A critical consideration when selecting models, especially those built on top of existing architectures, is the risk of model collapse. This degenerative process occurs when models are repeatedly trained on data generated by other models, leading to:

  • Progressive loss of information about the true underlying data distribution
  • Disappearance of distribution tails
  • Convergence to limited point estimates with minimal variance

This phenomenon becomes particularly concerning in the context of LLMs, which are often initialized with pre-trained models and then fine-tuned for specific tasks.

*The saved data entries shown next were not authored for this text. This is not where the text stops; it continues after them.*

-- ==== Sys2Proof/Laws/Fetch.lean ====
section
/-! SUPPORT. What a fetch needs and finds (R54, R61, R313), and what placing a word does to it. -/

namespace Sys2Proof.Machine

/-- A word is its four bytes, most significant first. -/
theorem join_bytes_of_word (w : Word) :
    w.extractLsb' 24 8 ++ w.extractLsb' 16 8 ++ w.extractLsb' 8 8 ++ w.extractLsb' 0 8 = w := by
  apply BitVec.eq_of_getLsbD_eq
  intro i hi
  rw [getLsbD_append4]
  simp only [BitVec.getLsbD_extractLsb']
  by_cases h1 : i < 8
  · simp [h1]
  by_cases h2 : i - 8 < 8
  · simp [h1, h2, show 8 + (i - 8) = i from by omega]
  by_cases h3 : i - 8 - 8 < 8
  · simp only [h1, h2, h3, if_false, if_true, decide_true, Bool.true_and]
    congr 1; omega
  · have h4 : i - 8 - 8 - 8 < 8 := by omega
    simp only [h1, h2, h3, h4, if_false, decide_true, Bool.true_and]
    congr 1; omega

/-- A fetch gives a word exactly where it translates and its four bytes are program text. -/
theorem State.fetchWord_ok {s : State} {w : Word} : s.fetchWord = .ok w ↔
    ∃ p, s.translate .fetch s.pc = some p ∧ firstBad s.params.fetchable p 4 = none ∧ w = s.instructionWordAt p := by
  unfold State.fetchWord
  cases s.translate .fetch s.pc with
  | none => simp
  | some p =>
    cases h : firstBad s.params.fetchable p 4 with
    | some b => simp [h]
    | none =>
      have e : assemble s.fetchBig (readBytes s.mem p 4) = s.instructionWordAt p := assemble_instruction s p
      simp [h, e, eq_comm]

/-- An instruction is found exactly where its word is fetched and decodes to it. -/
theorem State.fetchInstr_ok {s : State} {i : Instr} : s.fetchInstr = .ok i ↔
    ∃ w, s.fetchWord = .ok w ∧ decodeWord w = .ok i := by
  unfold State.fetchInstr
  cases s.fetchWord with
  | error f => simp
  | ok w => cases h : decodeWord w <;> simp [h]

/-- A program map gives an instruction exactly at the addresses of its domain. -/
theorem State.lookInstr_ok {s : State} {items : List ProgramItem} {i : Instr} : s.lookInstr items = .ok i ↔
    ∃ p, s.translate .fetch s.pc = some p ∧ instrAt items p = some i := by
  unfold State.lookInstr
  cases s.translate .fetch s.pc with
  | none => simp
  | some p => cases h : instrAt items p <;> simp [h]

/-- The domain of a program map is of even addresses (R310). -/
theorem instrAt_even {items : List ProgramItem} {a : Word} {i : Instr} (h : instrAt items a = some i) :
    a.toNat % 2 = 0 := by
  unfold instrAt at h
  split at h
  · assumption
  · cases h

theorem State.nextInstr_binary {s : State} (h : s.params.program = .binary) : s.nextInstr = s.fetchInstr := by
  unfold State.nextInstr; rw [h]

theorem State.nextInstr_assembly {s : State} {items : List ProgramItem} (h : s.params.program = .assembly items) :
    s.nextInstr = s.lookInstr items := by
  unfold State.nextInstr; rw [h]

/-- A step that completes ran one instruction, in a core that is running. -/
theorem step_next {s t : State} (h : step s = .next t) :
    s.run = .running ∧ ∃ i, s.nextInstr = .ok i ∧ exec i s = .next t := by
  unfold step at h
  split at h
  · cases h
  · next hr =>
    split at h
    · cases h
    · next i hi => exact ⟨hr, i, hi, h⟩

/-- `mapPc` leaves a state whose fetch translates. -/
theorem State.mapPc_translate (s : State) : ∃ p, s.mapPc.translate .fetch s.mapPc.pc = some p := by
  unfold State.mapPc
  cases h : s.translate .fetch s.pc with
  | some p => exact ⟨p, h⟩
  | none =>
    refine ⟨s.pc, ?_⟩
    simp only [State.translate, Params.translateAt]
    split
    · have e : ∀ l : List TransPoint,
          (l.filter fun t => !(decide (t.kind = .fetch) && decide (t.vaddr = s.pc))).find?
            (fun t => decide (t.kind = .fetch) && decide (t.vaddr = s.pc)) = none := by
        intro l
        rw [List.find?_eq_none]
        intro t ht
        have := (List.mem_filter.mp ht).2
        simpa [imp_iff_not_or] using this
      rw [e]
    · rfl

/-- `allowFetch` changes no translation. -/
theorem State.allowFetch_translate (s : State) (k : AccessKind) (a : Word) :
    s.allowFetch.translate k a = s.translate k a := by
  unfold State.allowFetch
  cases firstBad s.params.fetchable s.fetchAddress 4 <;> rfl

theorem State.allowFetch_pc (s : State) : s.allowFetch.pc = s.pc := by
  unfold State.allowFetch
  cases firstBad s.params.fetchable s.fetchAddress 4 <;> rfl

theorem fetchable_textAt (p : Params) (q b : Word) (h : b ∈ addresses q 4) :
    ({ p with regions := textAt q ++ p.regions } : Params).fetchable b.toNat = true := by
  obtain ⟨k, hk, rfl⟩ := mem_addresses.mp h
  have e : ((textAt q ++ p.regions).find? fun r =>
      decide (r.first ≤ (q + BitVec.ofNat 32 k).toNat) && decide ((q + BitVec.ofNat 32 k).toNat ≤ r.last)).map
        Region.kind = some .text := by
    rw [List.find?_append]
    cases hf : (textAt q).find? fun r =>
        decide (r.first ≤ (q + BitVec.ofNat 32 k).toNat) && decide ((q + BitVec.ofNat 32 k).toNat ≤ r.last) with
    | none =>
      rw [List.find?_eq_none] at hf
      have := hf ⟨(q + BitVec.ofNat 32 k).toNat, (q + BitVec.ofNat 32 k).toNat, .text⟩ (by
        unfold textAt
        rw [List.mem_map]
        refine ⟨BitVec.ofNat 32 k, ?_, rfl⟩
        have : k = 0 ∨ k = 1 ∨ k = 2 ∨ k = 3 := by omega
        rcases this with rfl | rfl | rfl | rfl <;> simp)
      simp at this
    | some r =>
      have hm := List.mem_of_find?_eq_some hf
      unfold textAt at hm
      obtain ⟨c, -, rfl⟩ := List.mem_map.mp hm
      simp
  unfold Params.fetchable Params.regionAt
  rw [e]
  rfl

/-- `allowFetch` leaves four bytes that the next fetch may read. -/
theorem State.allowFetch_fetchable (s : State) : firstBad s.allowFetch.params.fetchable s.fetchAddress 4 = none := by
  unfold State.allowFetch
  cases h : firstBad s.params.fetchable s.fetchAddress 4 with
  | none => exact h
  | some b => exact firstBad_eq_none.mpr fun b hb => fetchable_textAt s.params _ b hb

end Sys2Proof.Machine
end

The Case for Custom Benchmarking

Why Custom Benchmarks Matter Custom benchmarking allows you to:

  • Evaluate performance specific to your use case
  • Assess model behavior in your domain context
  • Measure metrics that matter for your application

Key Considerations for Evaluation

When developing custom benchmarks, focus on:

  • Task-specific performance metrics
  • Domain-specific requirements
  • Real-world application scenarios

The Value of Model Stability

While peak performance is important, model stability and longevity should be key considerations. A model that performs consistently well over time may be preferable to one that shows slightly better benchmark scores but risks degradation through repeated fine-tuning.

Practical Recommendations

Documentation and Monitoring Keep detailed records of:

  • Model parameters and configurations
  • Training data sources
  • Performance metrics specific to your use case

Data Management When fine-tuning models:

  • Preserve original training data
  • Accumulate new data rather than replacing existing datasets
  • Maintain a balance between synthetic and real data

Conclusion

The path to selecting the right model extends beyond leaderboard positions. Consider the long-term stability, specific use case requirements, and potential risks of model collapse when making your selection. Remember that the best-performing model on public benchmarks might not be the optimal choice for your specific needs.